Given data
theorem execSigWrite_within (i s) (t : State) (h : execSigWrite i s = .next t) : Within [.host, .power, .cpl, .image, .out] s t :=
  by
  unfold execSigWrite at h
  injection h with h
  subst h
  exact runCommand_step rfl (fun _ _ => (.ite_fst (fun _ => (.refl _ _)) (fun _ => (.ite_fst (fun _ => (.refl _ _)) (fun _ =>
    (.ite_fst (fun _ => (.refl _ _)) (fun _ => (by split; exacts [(.refl _ _), (.ite_fst (fun _ => (.step (intake_within ..) rfl
    (.refl _ _))) (fun _ => (.refl _ _)))])))))))) (.refl _ _)

theorem toStandby_within (i s) : Within [.out] s (toStandby i s) := by
  unfold toStandby
  exact .ite (fun _ => (.step (emit_within ..) rfl (.refl _ _))) (fun _ => (.refl _ _))

theorem setForce_within (i j s) : Within [.cpl, .image] s (setForce i j s) := by
  unfold setForce
  exact .step (intake_within ..) rfl (.set_image rfl (.refl _ _))

theorem execSigForce_within (i s) (t : State) (h : execSigForce i s = .next t) : Within [.recorder, .host, .power, .cpl, .image,
  .safety, .out] s t := by
  unfold execSigForce at h
  injection h with h
  subst h
  exact runCommand_step rfl (fun _ _ => (by dsimp -proj only; split; exacts [(.refl _ _), (by split; exacts [(.ite_snd (fun _ =>
    (.step (safetyChangeCheck_within ..) rfl (.refl _ _))) (fun _ => (.refl _ _))), (.ite_fst (fun _ => (.ite_snd (fun _ => (.step
    (safetyChangeCheck_within ..) rfl (.refl _ _))) (fun _ => (.refl _ _)))) (fun _ => (.ite_fst (fun _ => (.ite_snd (fun _ =>
    (.step (safetyChangeCheck_within ..) rfl (.refl _ _))) (fun _ => (.refl _ _)))) (fun _ => (.step (toStandby_within ..) rfl
    (.step (setForce_within ..) rfl (.ite (fun _ => (.step (changeLogBy_within ..) rfl (.step (auditForce_within ..) rfl (.ite_snd
    (fun _ => (.step (safetyChangeCheck_within ..) rfl (.refl _ _))) (fun _ => (.refl _ _)))))) (fun _ => (.step (auditForce_within
    ..) rfl (.ite_snd (fun _ => (.step (safetyChangeCheck_within ..) rfl (.refl _ _))) (fun _ => (.refl _ _))))))))))))])])) (.refl
    _ _)

theorem removeForce_within (i s j) : Within [.recorder, .cpl, .image, .safety, .out] s (removeForce i s j) := by
  unfold removeForce
  exact .step (toStandby_within ..) rfl (.step (intake_within ..) rfl (.set_image rfl (.ite (fun _ => (.step (changeLogBy_within ..)
    rfl (.step (auditForce_within ..) rfl (.refl _ _)))) (fun _ => (.step (auditForce_within ..) rfl (.refl _ _))))))

theorem execSigUnforce_within (i s) (t : State) (h : execSigUnforce i s = .next t) : Within [.recorder, .host, .power, .cpl, .image,
  .safety, .out] s t := by
  unfold execSigUnforce at h
  injection h with h
  subst h
  exact runCommand_step rfl (fun _ _ => (by dsimp -proj only; split; exacts [(.refl _ _), (by split; exacts [(.ite_snd (fun _ =>
    (.step (safetyChangeCheck_within ..) rfl (.refl _ _))) (fun _ => (.refl _ _))), (.ite_fst (fun _ => (.ite_snd (fun _ => (.step
    (safetyChangeCheck_within ..) rfl (.refl _ _))) (fun _ => (.refl _ _)))) (fun _ => (.foldl (fun _ _ => (.step
    (removeForce_within ..) rfl (.refl _ _))) _ (.ite_snd (fun _ => (.step (safetyChangeCheck_within ..) rfl (.refl _ _))) (fun _ =>
    (.refl _ _))))))])])) (.refl _ _)

theorem execSigSubscribe_within (i s) (t : State) (h : execSigSubscribe i s = .next t) : Within [.host, .power, .out] s t := by
  unfold execSigSubscribe at h
  injection h with h
  subst h
  exact runCommand_step rfl (fun _ _ => (.ite_fst (fun _ => (by split; exacts [(.refl _ _), (by split; exacts [(.refl _ _), (.foldl
    (fun _ _ => (.ite (fun _ => (.step (poison_within ..) rfl (.refl _ _))) (fun _ => (.refl _ _)))) _ (.set_host rfl (.refl _
    _)))])])) (fun _ => (.ite_fst (fun _ => (.refl _ _)) (fun _ => (.ite_fst (fun _ => (.refl _ _)) (fun _ => (.ite_fst (fun _ =>
    (.refl _ _)) (fun _ => (by split; exacts [(.refl _ _), (.ite_fst (fun _ => (.refl _ _)) (fun _ => (.set_host rfl (.refl _
    _))))])))))))))) (.refl _ _)

theorem execSubscriptionIntervalExpiry_within (i s) (t : State) (h : execSubscriptionIntervalExpiry i s = .next t) : Within [.host,
  .power, .out] s t := by
  unfold execSubscriptionIntervalExpiry at h
  injection h with h
  subst h
  exact .step (subFill_within ..) rfl (.refl _ _)

theorem execSigBulkRead_within (i s) (t : State) (h : execSigBulkRead i s = .next t) : Within [.host, .power, .out] s t := by
  unfold execSigBulkRead at h
  injection h with h
  subst h
  exact .step (readCommand_within ..) rfl (.refl _ _)

theorem pairUnit_within (i s) : Within [.pair] s (pairUnit i s) := by
  unfold pairUnit
  exact .set_pair rfl (.refl _ _)

theorem pubTakeover_within (s) : Within [.recorder, .image, .pub] s (pubTakeover s) := by
  unfold pubTakeover
  exact .foldl (fun _ _ => (.step (queuePublication_within ..) rfl (.step (putRec_within ..) rfl (.refl _ _)))) _ (.set_pub rfl
    (.refl _ _))

theorem followPublished_within (i j s) : Within [.image, .pub, .cfg] s (followPublished i j s) := by
  unfold followPublished
  exact .foldl (fun _ _ => (.step (published_within ..) rfl (.refl _ _))) _ (.set_pub rfl (.refl _ _))

theorem driveHeld_within (i s) : Within [.recorder, .cpl, .image, .uc, .dig, .safety] s (driveHeld i s) := by
  unfold driveHeld
  exact .step (driveSafety_within ..) rfl (.foldl (fun _ _ => (by split; exacts [(.refl _ _),
    (by dsimp -proj only; split; exacts [(.step (idleOutputsOf_within ..) rfl (.step (applyOutputs_within ..) rfl (.refl _ _))),
    (.step (idleOutputsOf_within ..) rfl (.step (applyOutputs_within ..) rfl (.refl _ _))), (.step (applyOutputs_within ..) rfl
    (.refl _ _))])])) _ (.refl _ _))

theorem takeoverUnits_within (i s) : Within [.recorder, .host, .time, .power, .cpl, .image, .pub, .net, .can, .modes, .cfg, .out] s
  (takeoverUnits i s) := by
  unfold takeoverUnits
  exact .step (record_within ..) rfl (.step (hostSwitchover_within ..) rfl (.step (timeTakeover_within ..) rfl (.step
    (ownerTakeover_within ..) rfl (.step (pubTakeover_within ..) rfl (.step (canTakeover_within ..) rfl (.refl _ _))))))

theorem takeover_within (i s) : Within [.recorder, .host, .time, .power, .cpl, .task, .retained, .image, .pub, .prog, .loop, .uc,
  .dig, .safety, .net, .can, .pair, .modes, .cfg, .out, .fresh, .mode] s (takeover i s) := by
  unfold takeover
  exact .step (takeoverUnits_within ..) rfl (.step (loopsTakeover_within ..) rfl (.step (driveHeld_within ..) rfl (.step
    (followTasks_within ..) rfl (.foldl (fun _ _ => (by split; exacts [(.refl _ _), (.ite (fun _ => (.step (discardCycle_within ..)
    rfl (.refl _ _))) (fun _ => (.refl _ _)))])) _ (.step (pairUnit_within ..) rfl (.set_modes_mode rfl rfl (.step
    (abandonExchange_within ..) rfl (.refl _ _))))))))

theorem takeoverRefused_within (s) : Within [.recorder] s (takeoverRefused s) := by
  unfold takeoverRefused
  exact .step (record_within ..) rfl (.refl _ _)

theorem lossCheck_within (i s) : Within [.recorder, .host, .time, .power, .cpl, .task, .retained, .image, .pub, .prog, .loop, .uc,
  .dig, .safety, .net, .can, .pair, .modes, .cfg, .out, .fresh, .mode] s (lossCheck i s) := by
  unfold lossCheck
  exact .ite (fun _ => (.refl _ _)) (fun _ => (.ite (fun _ => (.step (takeover_within ..) rfl (.refl _ _))) (fun _ => (.step
    (takeoverRefused_within ..) rfl (.refl _ _)))))

theorem execHeartbeatSend_within (s) (t : State) (h : execHeartbeatSend s = .next t) : Within [.pair, .out] s t := by
  unfold execHeartbeatSend at h
  injection h with h
  subst h
  exact .ite (fun _ => (.refl _ _)) (fun _ => (.step (emit_within ..) rfl (.step (pairUnit_within ..) rfl (.refl _ _))))

theorem reachFollow_within (s) : Within [.pair] s (reachFollow s) := by
  unfold reachFollow
  exact .step (pairUnit_within ..) rfl (.refl _ _)

theorem heartbeatNews_within (i s) : Within [.recorder, .cpl, .task, .image, .uc, .dig, .safety, .pair] s (heartbeatNews i s) := by
  unfold heartbeatNews
  exact (by dsimp -proj only; split; exacts [(.ite (fun _ => (.step (pairUnit_within ..) rfl (.step (reachFollow_within ..) rfl
    (.step (pairUnit_within ..) rfl (.refl _ _))))) (fun _ => (.step (reachFollow_within ..) rfl (.step (pairUnit_within ..) rfl
    (.refl _ _))))), (.ite (fun _ => (.step (goAlone_within ..) rfl (.step (reachFollow_within ..) rfl (.step (pairUnit_within ..)
    rfl (.refl _ _))))) (fun _ => (.step (reachFollow_within ..) rfl (.step (pairUnit_within ..) rfl (.refl _ _))))), (.ite (fun _
    => (.step (goAlone_within ..) rfl (.step (reachFollow_within ..) rfl (.step (pairUnit_within ..) rfl (.refl _ _))))) (fun _ =>
    (.step (reachFollow_within ..) rfl (.step (pairUnit_within ..) rfl (.refl _ _))))), (.ite (fun _ => (.step (leaveStep_within ..)
    rfl (.step (reachFollow_within ..) rfl (.step (pairUnit_within ..) rfl (.refl _ _))))) (fun _ => (.step (reachFollow_within ..)
    rfl (.step (pairUnit_within ..) rfl (.refl _ _))))), (.ite (fun _ => (.step (leaveStep_within ..) rfl (.step (reachFollow_within
    ..) rfl (.step (pairUnit_within ..) rfl (.refl _ _))))) (fun _ => (.step (reachFollow_within ..) rfl (.step (pairUnit_within ..)
    rfl (.refl _ _))))), (.step (reachFollow_within ..) rfl (.step (pairUnit_within ..) rfl (.refl _ _)))])

theorem execHeartbeatReceived_within (i j s) (t : State) (h : execHeartbeatReceived i j s = .next t) : Within [.recorder, .power,
  .cpl, .task, .image, .uc, .dig, .safety, .pair] s t := by
  unfold execHeartbeatReceived at h
  injection h with h
  subst h
  exact .ite (fun _ => (.refl _ _)) (fun _ => (.ite (fun _ => (.step (heartbeatNews_within ..) rfl (.step (drawbarArrives_within ..)
    rfl (.step (pairUnit_within ..) rfl (.refl _ _))))) (fun _ => (.step (drawbarArrives_within ..) rfl (.step (pairUnit_within ..)
    rfl (.refl _ _))))))

theorem execHeartbeatLoss_within (s) (t : State) (h : execHeartbeatLoss s = .next t) : Within [.recorder, .host, .time, .power,
  .cpl, .task, .retained, .image, .pub, .prog, .loop, .uc, .dig, .safety, .net, .can, .pair, .modes, .cfg, .out, .fresh, .mode] s t
  := by
  unfold execHeartbeatLoss at h
  injection h with h
  subst h
  exact .ite (fun _ => (.refl _ _)) (fun _ => (.ite (fun _ => (.step (goAlone_within ..) rfl (.step (pairUnit_within ..) rfl (.refl
    _ _)))) (fun _ => (.step (lossCheck_within ..) rfl (.step (pairUnit_within ..) rfl (.refl _ _))))))

theorem execReachDemote_within (s) (t : State) (h : execReachDemote s = .next t) : Within [.recorder, .cpl, .task, .image, .prog,
  .uc, .dig, .safety, .can, .pair, .modes, .cfg, .out, .mode] s t := by
  unfold execReachDemote at h
  injection h with h
  subst h
  exact (by split; exacts [(.refl _ _), (.ite (fun _ => (.step (selfDemote_within ..) rfl (.refl _ _))) (fun _ => (.refl _ _)))])

theorem execPairLiveToggle_within (s) (t : State) (h : execPairLiveToggle s = .next t) : Within [.pair] s t := by
  unfold execPairLiveToggle at h
  injection h with h
  subst h
  exact (by split; exacts [(.refl _ _), (.step (pairUnit_within ..) rfl (.refl _ _)), (.step (pairUnit_within ..) rfl (.refl _ _)),
    (.step (pairUnit_within ..) rfl (.refl _ _))])

theorem execPairLiveStale_within (s) (t : State) (h : execPairLiveStale s = .next t) : Within [.recorder, .host, .time, .power,
  .cpl, .task, .retained, .image, .pub, .prog, .loop, .uc, .dig, .safety, .net, .can, .pair, .modes, .cfg, .out, .fresh, .mode] s t
  := by
  unfold execPairLiveStale at h
  injection h with h
  subst h
  exact .ite (fun _ => (.step (lossCheck_within ..) rfl (.step (pairUnit_within ..) rfl (.refl _ _)))) (fun _ => (.step
    (pairUnit_within ..) rfl (.refl _ _)))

Work to be completed
Write down only how many lines in the listing contain the word "execHeartbeatReceived".

Expected answer
2